= Jane Zielonko =

Polish-American translator

Jane Irene Zielonko (1922–1982) was the Polish-American translator of The Captive Mind (1953) by Czesław Miłosz, winner of the 1980 Nobel Prize in Literature. First published in Polish as Zniewolony umysł, the book examines the collaboration of intellectuals in the Eastern Bloc under Stalinism.

==Early life and education==
Born to Polish immigrants, and resident in Philadelphia, Zielonko graduated in 1944 with an A.B. in English from the University of Pennsylvania and an A.M. in 1945 from Columbia University. Her master's thesis was titled "Some American Variants of Child Ballads".

==Work with Miłosz==
After Columbia, Zielonko taught English language and literature at Smith College. She met Czesław Miłosz while he was working as a cultural attaché in the embassy of the communist Polish People's Republic in Washington, DC. Apparently they had a brief affair, which ended when Zielonko moved to Paris to study at the Sorbonne on a Fulbright scholarship. Miłosz was married; he was living in Washington with his wife, and his second child was born in 1951.

In December 1950, during a visit to Poland, Miłosz's passport was confiscated by the Polish government because of suspicions about his lack of ideological purity. In early 1951 the government nevertheless allowed him to visit Paris (apparently the foreign minister's wife was one of his supporters), where he defected. His family remained in the United States, but the American government denied him a visa because of fears about communist influence.

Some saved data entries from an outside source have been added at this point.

-- ==== Sys2Proof/Laws/Run.lean ====
section
/-! SUPPORT. Runs of several steps and their pad levels, taken apart step by step. -/

namespace Sys2Proof.Machine

variable {s t : State}

/-- No step. -/
@[simp] theorem runSteps_zero (s : State) : runSteps 0 s = some s := rfl

/-- What a run of at least one step comes to, by the outcome of its first step. -/
theorem run_succ (s : State) (k : Nat) :
    Host.Core.run Sys2Proof.core (k + 1) s =
      match step s with
      | .next t => Host.Core.run Sys2Proof.core k t
      | .fault r => .fault r
      | .refused r => .refused r := by
  have e : (Sys2Proof.core).step s = step s := rfl
  simp only [Host.Core.run, e]
  cases step s <;> rfl

/-- A step and then the others. -/
theorem runSteps_succ (h : step s = .next t) (k : Nat) : runSteps (k + 1) s = runSteps k t := by
  simp only [runSteps, run_succ, h]

/-- A run of at least one step that goes through has a first step that does. -/
theorem runSteps_succ_inv {k : Nat} {u : State} (h : runSteps (k + 1) s = some u) :
    ∃ t, step s = .next t ∧ runSteps k t = some u := by
  cases hs : step s with
  | next t => exact ⟨t, rfl, by rw [← runSteps_succ hs]; exact h⟩
  | fault r => simp [runSteps, run_succ, hs, nextState] at h
  | refused r => simp [runSteps, run_succ, hs, nextState] at h

/-- A run and then another. -/
theorem runSteps_add {j k : Nat} {u : State} (h : runSteps j s = some t) (hu : runSteps k t = some u) :
    runSteps (j + k) s = some u := by
  induction j generalizing s with
  | zero =>
    cases h
    rw [Nat.zero_add]
    exact hu
  | succ j ih =>
    obtain ⟨v, hv, hr⟩ := runSteps_succ_inv h
    rw [show j + 1 + k = (j + k) + 1 by omega, runSteps_succ hv]
    exact ih hr

/-- No pad level without a step. -/
@[simp] theorem padTrace_zero (s : State) : padTrace 0 s = [] := rfl

/-- The pad level of a tick and then those of the steps after it. -/
theorem padTrace_tick {rst hold : Bool} (hm : s.nextMove = .tick rst hold) (h : step s = .next t) (k : Nat) :
    padTrace (k + 1) s = s.pad :: padTrace k t := by
  simp [padTrace, State.nextIsTick, hm, h]

/-- The pad levels of a run and then another. -/
theorem padTrace_add {j : Nat} (h : runSteps j s = some t) (k : Nat) :
    padTrace (j + k) s = padTrace j s ++ padTrace k t := by
  induction j generalizing s with
  | zero =>
    cases h
    rw [Nat.zero_add]
    rfl
  | succ j ih =>
    obtain ⟨v, hv, hr⟩ := runSteps_succ_inv h
    rw [show j + 1 + k = (j + k) + 1 by omega]
    simp only [padTrace, hv, ih hr, List.append_assoc]

/-- A plain tick in `TRANSMITTING`, when nothing is to come. -/
theorem step_transmitting_plain (hr : s.refused = false) (hc : s.cfg.WellFormed) (hm : s.moves = [])
    (hp : s.ph = .transmitting) : step s = outcomeOf s.txTick := by
  have hpop : s.popMove = s := by
    cases s
    simp only [State.popMove]
    simp only at hm
    simp [hm]
  rw [step_tick hr hc (nextMove_nil hm), hpop, tick_transmitting hp (by simp)]

/-- A plain tick in `LATCHED`, when nothing is to come. -/
theorem step_latched_plain (hr : s.refused = false) (hc : s.cfg.WellFormed) (hm : s.moves = [])
    (hp : s.ph = .latched) : step s = .next s.latchTick := by
  have hpop : s.popMove = s := by
    cases s
    simp only [State.popMove]
    simp only at hm
    simp [hm]
  rw [step_tick hr hc (nextMove_nil hm), hpop, tick_latched hp (by simp)]

/-- What `advance` does, by the outcome of the step. -/
theorem advance_next (h : step s = .next t) : s.advance = t := by simp [State.advance, h]

theorem advance_refused {r : Refusal} (h : step s = .refused r) : s.advance = { s with refused := true } := by
  simp [State.advance, h]

theorem advance_fault {f : Fault} (h : step s = .fault f) : s.advance = s := by simp [State.advance, h]

end Sys2Proof.Machine
end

At the same time, intellectuals in Paris were supportive of communism, which increased his sense of isolation. Zielonko, he wrote later, was one of the few people he could speak to about politics and literature who understood him.

Zielonko began translating The Captive Mind in the winter of 1951 and moved back to New York in early 1952. The two formed a close working relationship, although Miłosz said he "tormented" her during the translation: "friendship is one thing but when it comes to precision, I was implacable which, in reality, meant that I tormented her."
According to scholar Bartłomiej Biegajło, Zielonko's translation "frequently violated" the source text, with both omissions and additions, to produce a smoothly written English edition. Biegajło writes that this was probably done with Miłosz's encouragement.

Miłosz described his work with Zielonko in his book Rok myśliwego (1989), which became one of the few sources of information about her. In that book Miłosz wrote that Zielonko had been suffering from a terminal illness at the time and saw the translation as a "test"; if she were able to complete it, it would mean she had beaten the disease.

==Later life==
By 1968 Zielonko had married an American attorney, Frank Peel (1927–2018). In 2004 Peel wrote a letter to the Wall Street Journal pointing out that an article the newspaper had published about The Captive Mind had failed to mention Zielonko. In that letter, he noted that she had worked as an adviser to Radio Free Europe and that she had accompanied Miłosz to Stockholm when he was awarded the Nobel Prize in Literature in 1980. She died two years later.

==Translations==
- (1953). Miłosz, Czesław. The Captive Mind. Trans. Jane Zielonko. New York: Alfred A. Knopf.
- (1968). Kołakowski, Leszek (1968). Political Thinking Beyond Politics: Toward a Marxist Humanism. Essays on the Left Today. Trans. Jane Zielonko Peel. New York: Grove Press.
- (1969). Kołakowski, Leszek (1969). Marxism and Beyond: On Historical Understanding and Individual Responsibility. Trans. Jane Zielonko Peel. London: Pall Mall Press.